A review by rennegade
Yaqui Delgado Wants to Kick Your Ass by Meg Medina

5.0

Anecdote time!

On a normal day in 7th grade, I was on the bus ride to school when the girl behind me started poking me in the neck with a pencil. Hard. I leaned forward at first, confused about what was happening and thinking maybe it was accidental. It continued. Suddenly something hard (a book?) connected with the back of my head. The only person on the bus that I talked to was my friend who was sitting next to me, so I knew without turning around that it was a stranger. I could hear her and her seatmate giggling as something else hit me in the head. I let it go on for a while before I became enraged and lost it. Without turning around to see who was tormenting me, I swung my purse backwards and hit the person as hard as I could.

Big mistake.

For the rest of the bus ride, I was being hit, poked with pencils, getting my hair yanked, and hearing whispers about how I was going to get my ass kicked. I made a beeline for the school as soon as the doors opened, but it was no use. The girl and a couple of her friends surrounded me in the hallway. They started kicking, pushing, punching - all sorts of fun things. I did not recognize a single one of them.

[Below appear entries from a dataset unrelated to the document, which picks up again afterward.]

-- ==== Sys2Proof/Machine/Commands.lean ====
section
/-!
DEFINITION. The meaning of every command (spec/42_motor_commands.md R600 to R624), one definition per
constructor of `Instr`. Every command completes in its one step ("the controller never blocks").
-/

namespace Sys2Proof.Machine

open Sys2Proof

/-- What a command answers. -/
abbrev Result := Host.Outcome State Fault Refusal

/-- R600: commands 0x02 to 0x0A: no effect before INIT, else the body and the relay evaluation. -/
def gated (body : State → State) (s : State) : Result :=
  .next (if s.status.sysinit then relayEval (body s) else s)

/-- R610: NOP. -/
def execNop (s : State) : Result := .next s

/-- R611: the boot state INIT enters. -/
def bootState (s : State) : State :=
  if s.cfg.autoBoot then
    if s.cfg.autoStart then doStart (s.enter .stopped) else s.enter .stopped
  else s

/-- R611: the first INIT, up to the relay evaluation. -/
def initBody (s : State) : State :=
  let s1 := bootState { s with status.speedIdx := bootSpeed s.cfg, pitchRaw := 0 }
  { s1 with
    status := { s1.status with sysinit := true, wdtArmed := true }
    latches := { s1.latches with wdtFeed := s.timeMs, lastUpdate := s.timeMs } }

/-- R611: INIT, one-shot. -/
def execInit (s : State) : Result := .next (if s.status.sysinit then s else relayEval (initBody s))

/-- R612: UPDATE. -/
def execUpdate (s : State) : Result := gated (updateBody Config.lutBits) s

/-- R613: START's own effects. From Standby it passes through Stopped in the one step. -/
def startBody (s : State) : State :=
  let s1 := { s with status.critMute := false }
  match s.status.motor with
  | .standby => doStart (s1.enter .stopped)
  | .stopped => doStart s1
  | .starting => s1
  | .running => s1
  | .stopping => s1

/-- R613: START. -/
def execStart (s : State) : Result := gated startBody s

/-- R614: STOP's own effects. It latches what the last UPDATE computed (R1023). -/
def stopBody (s : State) : State :=
  if s.status.motor = .starting ∨ s.status.motor = .running then
    { s.enter .stopping with
      status := { s.status with motor := .stopping, swActive := false }
      latches := { s.latches with
        stopA0 := s.curAmp.setWidth 32, stopF0 := s.curFreq
        stopTgt := u32 (targetFreq s s.status.speedIdx), stopTamp := u32 (targetAmp s) } }
  else s

/-- R614: STOP. -/
def execStop (s : State) : Result := gated stopBody s

/-- R615: TOGGLE_STANDBY's own effects. -/
def toggleStandbyBody (s : State) : State :=
  let s1 := { s with status.critMute := false }
  if s.status.motor = .standby then s1.enter .stopped
  else { s1 with status.swActive := false }.enter .standby

/-- R615: TOGGLE_STANDBY. -/
def execToggleStandby (s : State) : Result := gated toggleStandbyBody s

/-- R616: WAKE's own effects. -/
def wakeBody (s : State) : State :=
  let s1 := { s with status.critMute := false }
  if s.status.motor = .standby then s1.enter .stopped else s1

/-- R616: WAKE. -/
def execWake (s : State) : Result := gated wakeBody s

/-- R617: the next speed of the cycle 0, 1, 2, which skips 2 while 78 RPM is disabled. -/
def nextSpeed (k : Speed) (en78 : Bool) : Speed :=
  match k with
  | .rpm33 => .rpm45
  | .rpm45 => if en78 then .rpm78 else .rpm33
  | .rpm78 => .rpm33

/-- R617: CYCLE_SPEED. -/
def execCycleSpeed (s : State) : Result :=
  gated (fun s => changeSpeed (nextSpeed s.status.speedIdx s.cfg.en78) s) s

/-- R618: SET_SPEED's own effects: change the speed, or raise CMDERR. -/
def setSpeedBody (n : Nat) (s : State) : State :=
  match speedOperand n s.cfg.en78 with
  | some k => changeSpeed k s
  | none => raise .cmderr s

/-- R618: SET_SPEED. The relay evaluation runs whether or not the speed was accepted. -/
def execSetSpeed (speed : Nat) (s : State) : Result := gated (setSpeedBody speed) s

/-- R620: SET_PITCH. -/
def execSetPitch (pitch : Int) (s : State) : Result :=
  gated (fun s => { s with pitchRaw := pitchOperand pitch }) s

/-- R621: RESET_PITCH. -/
def execResetPitch (s : State) : Result := gated (fun s => { s with pitchRaw := 0 }) s

/-- R622, R902: the display duration of a report. -/
def displayMs (crit : Bool) (c : GlobalConfig) : Word :=
  if crit then BitVec.ofNat 32 (max c.errDispMs.toNat Config.critDisplayMinMs) else c.errDispMs

/-- R622, R902, R903: recording an accepted report. -/
def recordError (k : ErrorKind) (crit : Bool) (s : State) : State :=
  { s with
    errStatus := ⟨k, crit, true⟩
    errDisplayMs := displayMs crit s.cfg
    status := { s.status with hasCrit := s.status.hasCrit || crit, critMute := s.status.critMute || crit } }

/-- R622: REPORT_ERROR's effects: record, mute, load defaults for SettingsCorrupt, evaluate relays
(R913), or raise CMDERR and nothing else. -/
def reportErrorBody (kind : Nat) (crit : Bool) (s : State) : State :=
  match errorKindOperand kind with
  | none => raise .cmderr s
  | some k =>
    let s1 := recordError k crit s
    relayEval (if k = .settingsCorrupt then restoreDefaults s1 else s1)

/-- R622: REPORT_ERROR. It works before INIT. -/
def execReportError (kind : Nat) (crit : Bool) (s : State) : Result :=
  .next (reportErrorBody kind crit s)

/-- R623, R600: LOAD_DEFAULTS, and the relay evaluation. It works before INIT. -/
def execLoadDefaults (s : State) : Result := .next (relayEval (restoreDefaults s))

end Sys2Proof.Machine
end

They finally left me alone and I limped along to my class. I was crying so hard that my teacher sent me to guidance, where I told the counselor what happened. They pulled up surveillance footage from the bus and hallway and pinpointed the ringleader. She was brought to the principal's office and forced to apologize to me (amongst other punishments). I hardly acknowledged it, furious and hurt and confused as to why a complete stranger would suddenly decide she wanted to make me so miserable.

The premise of Yaqui Delgado Wants to Kick Your Ass is similar to my own middle school experience. Piddy Sanchez is bewildered to find that a girl she hardly knows has invented some invisible feud that can only be solved with an ass-kicking.

I absolutely loved this book. It perfectly captured one of the hazards that many people face whilst navigating those treacherous teen years. The author seamlessly wove the stories of Piddy's school woes and her budding feelings for an old neighbor and her strenuous relationship with her mother. I've known many Piddys and Yaquis during my own middle and high school experiences, so this book felt incredibly true-to-life.

I recently attended a panel at the Virginia Library Association's annual conference about reluctant readers in the young adult sector, and I had this pleasure of seeing Meg Medina speak. I had picked up her book a couple of months back but got so busy that it got pushed to the side. Hearing her speak inspired me to pick it back up, and I devoured it in a day or so.

This is a fantastic book for teens of all reading interest levels to read. It does not sugarcoat the pitfalls o the teenage years, and it presents itself as a completely relatable piece of fiction. I definitely recommend it!